Online dating profiles are always pitiful.  There are the people who take all their photos from above which makes their foreheads so large they all look like Larry King.  There is always the one dude who just has pictures of landscapes.  What's up with that?  Ansel Adams just gets you're motor going?  Then there is the person who emails you 10 times to say hello.  You don't respond.  He can't take the rejection so just keep the email chain going.  Most men on dating sites call themselves athletes or "jocks", you ain't one if you can't fit in one.  There are the people do they have to drag their friends into their depressing profile photos?  If you are a man trying to land a woman, don't have another woman in your photos!  Not even your mama!

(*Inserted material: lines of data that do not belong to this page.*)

/-- The registers whose 8-bit write is a halfword write of the byte merged with the stored bits, by offset (R121). -/
def MergedIo (s : State) (o : Nat) (stored : Half) : Prop :=
  (o, stored) ∈ [(0x200, s.cpu32.ie.setWidth 16), (0x204, s.cpu32.waitcnt), (0x208, if s.cpu32.ime then 1#16 else 0#16)] ∨
  ∃ n : Fin 4, (o, stored) ∈
    [(0x100 + 4 * n.val, s.cpu32.timers[n].reload), (0x102 + 4 * n.val, s.cpu32.timers[n].control),
     (0xB0 + 12 * n.val, s.cpu32.dma[n].sad.setWidth 16), (0xB2 + 12 * n.val, (s.cpu32.dma[n].sad >>> 16).setWidth 16),
     (0xB4 + 12 * n.val, s.cpu32.dma[n].dad.setWidth 16), (0xB6 + 12 * n.val, (s.cpu32.dma[n].dad >>> 16).setWidth 16),
     (0xB8 + 12 * n.val, s.cpu32.dma[n].cntL), (0xBA + 12 * n.val, s.cpu32.dma[n].control)]

/-- The used bits of DMAnSAD, DMAnDAD, CNT_L and CNT_H (R66); bit 11 of CNT_H is channel 3's (log entry 24). -/
def dmaMask (n : Fin 4) (r : Nat) : Word :=
  match r with
  | 0 => if n = 0 then 0x07FFFFFF#32 else 0x0FFFFFFF#32
  | 4 => if n = 3 then 0x0FFFFFFF#32 else 0x07FFFFFF#32
  | 8 => if n = 3 then 0xFFFF#32 else 0x3FFF#32
  | _ => if n = 3 then 0xFFE0#32 else 0xF7E0#32

/-- A write completes, and leaves the general registers, PC, CPSR and core memory as they are. -/
def WritesIo (s : State) (r : Res) : Prop :=
  ∃ t, r = .next t ∧ t.cpu32.slots = s.cpu32.slots ∧ t.cpu32.pc = s.cpu32.pc ∧ t.cpu32.cpsr = s.cpu32.cpsr ∧
    t.cpu32.mem = s.cpu32.mem

/-- The state with a DMA channel's registers changed. -/
def withDma (n : Fin 4) (d : DmaChannel) (s : State) : State :=
  { s with cpu32 := { s.cpu32 with dma := s.cpu32.dma.set n d } }

/-- A register halfword with its unused bits drawn, as a word (R13, D11). -/
def drawn16 (used v : Half) (s : State) : Word × State :=
  (((v &&& used) ||| (Config.draw 16 s.draws &&& ~~~used)).setWidth 32, { s with draws := s.draws + 1 })

/-- The wait states of a first access (R63). -/
def firstWaits (n : Nat) : Nat := if n = 0 then 4 else if n = 1 then 3 else if n = 2 then 2 else 8

/-- `nw_k` and `sw_k` of a WAITCNT value (R63). -/
def waits (waitcnt k : Nat) (seq : Bool) : Nat :=
  if seq then (if waitcnt / 2 ^ (4 + 3 * k) % 2 = 1 then 1 else 2 ^ (k + 1))
  else firstWaits (waitcnt / 2 ^ (2 + 3 * k) % 4)

/-- Ready to go on at a CPU-32 boundary (R811): not faulted, no DMA pending. -/
def Boundary32 (s : State) : Prop :=
  s.fault = none ∧ s.params.variant = .cpu32 ∧ ∀ n : Fin 4, s.cpu32.dma[n].pending = false

/-- The IRQ condition of R741. -/
def Irq32 (s : State) : Prop :=
  s.cpu32.ime = true ∧ s.cpu32.ie &&& s.cpu32.iflag ≠ 0#14 ∧ s.cpu32.cpsr.i = false

/-- A count of timer n moves timer m (R730): every timer from n to before m overflows, and every one after n up to m is
enabled and counts up. -/
def Ticks (c : Cpu32) (n m : Fin 4) : Prop :=
  n ≤ m ∧ ∀ k : Fin 4, (n ≤ k → k < m → c.timers[k].counter = 0xFFFF#16) ∧
    (n < k → k ≤ m → c.timers[k].control.getLsbD 7 = true ∧ c.timers[k].control.getLsbD 2 = true)

/-- The state with the timers run for k cycles more (R820). -/
def ran (k : Nat) (s : State) : State :=
  { s with cpu32 := Cpu32.advance k s.cpu32, cycles := s.cycles + k }

/-- How an address moves by one unit under a control field: up, down, not at all, up (R66, R773). -/
def dmaMove (control : Nat) (w : Width) : Word :=
  if control = 1 then -(BitVec.ofNat 32 w.bytes) else if control = 2 then 0#32 else BitVec.ofNat 32 w.bytes

/-- The cycles of k units after the first, at two addresses (R776). -/
def dmaCycles (w : Width) (src dst : Word) (count : Nat) (s : State) : Nat :=
  2 + accessCost false w src s + accessCost false w dst s +
    (count - 1) * (accessCost true w src s + accessCost true w dst s)

/-- What stands in code memory: the bytes read little-endian at the PC are a word (R105). -/
def CodeAt32 (s : State) (w : Nat) : Prop :=
  ∃ s1, memRead (fetch32Width s) s.cpu32.pc
      { s with cpu32 := { s.cpu32 with
        lastAccess := some { addr := s.cpu32.pc, width := 8 * (fetch32Width s).bytes, code := true } } } =
    (BitVec.ofNat 32 w, s1) ∧ s1 = { s with cpu32 := { s.cpu32 with lastAccess := s1.cpu32.lastAccess } }

/-- One 8-bit write after the other in region 0xE–0xF, at offsets (R154). -/
def flashWrites : List (Nat × Byte) → State → State
  | [], s => s
  | (o, b) :: rest, s => flashWrites rest (saveWrite true (0x0E000000 + o) b s)

/-- The unlock of a Flash command, then the command byte (R154). -/
def unlocked (cmd : Byte) : List (Nat × Byte) := [(0x5555, 0xAA#8), (0x2AAA, 0x55#8), (0x5555, cmd)]

/-- Bits sent to the EEPROM, first first (R156). -/
def eepromBits : List Bool → State → State
  | [], s => s
  | b :: rest, s => eepromBits rest (eepromWrite b s)

/-- The n low bits of a number, most significant first. -/
def bitsOf (x : Nat) : Nat → List Bool
  | 0 => []
  | n + 1 => x.testBit n :: bitsOf x n

end Sys2Proof.Claims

Once on the date they ask dumb questions like what are you looking for?  Why are you single?  Why are you drinking so much?  I know, I'm single because I zone out every time someone asks that question.  Why are you boring?

I went on this date with someone I met on one of these sites.  We made eye contact and lets just say he looked so good I wanted a drink.  I sit down am about to order a martini.  He says, "why not just get coffee?"

 I ask, "what's coffee going to lead to?"

He says, "I'm in recovery."

I say, "don't worry sugar, you can't recover from what we've got!"

He says, "I'm in AA."

I left right there.  It's not that I want to date an alcoholic.  I just don't like quitters.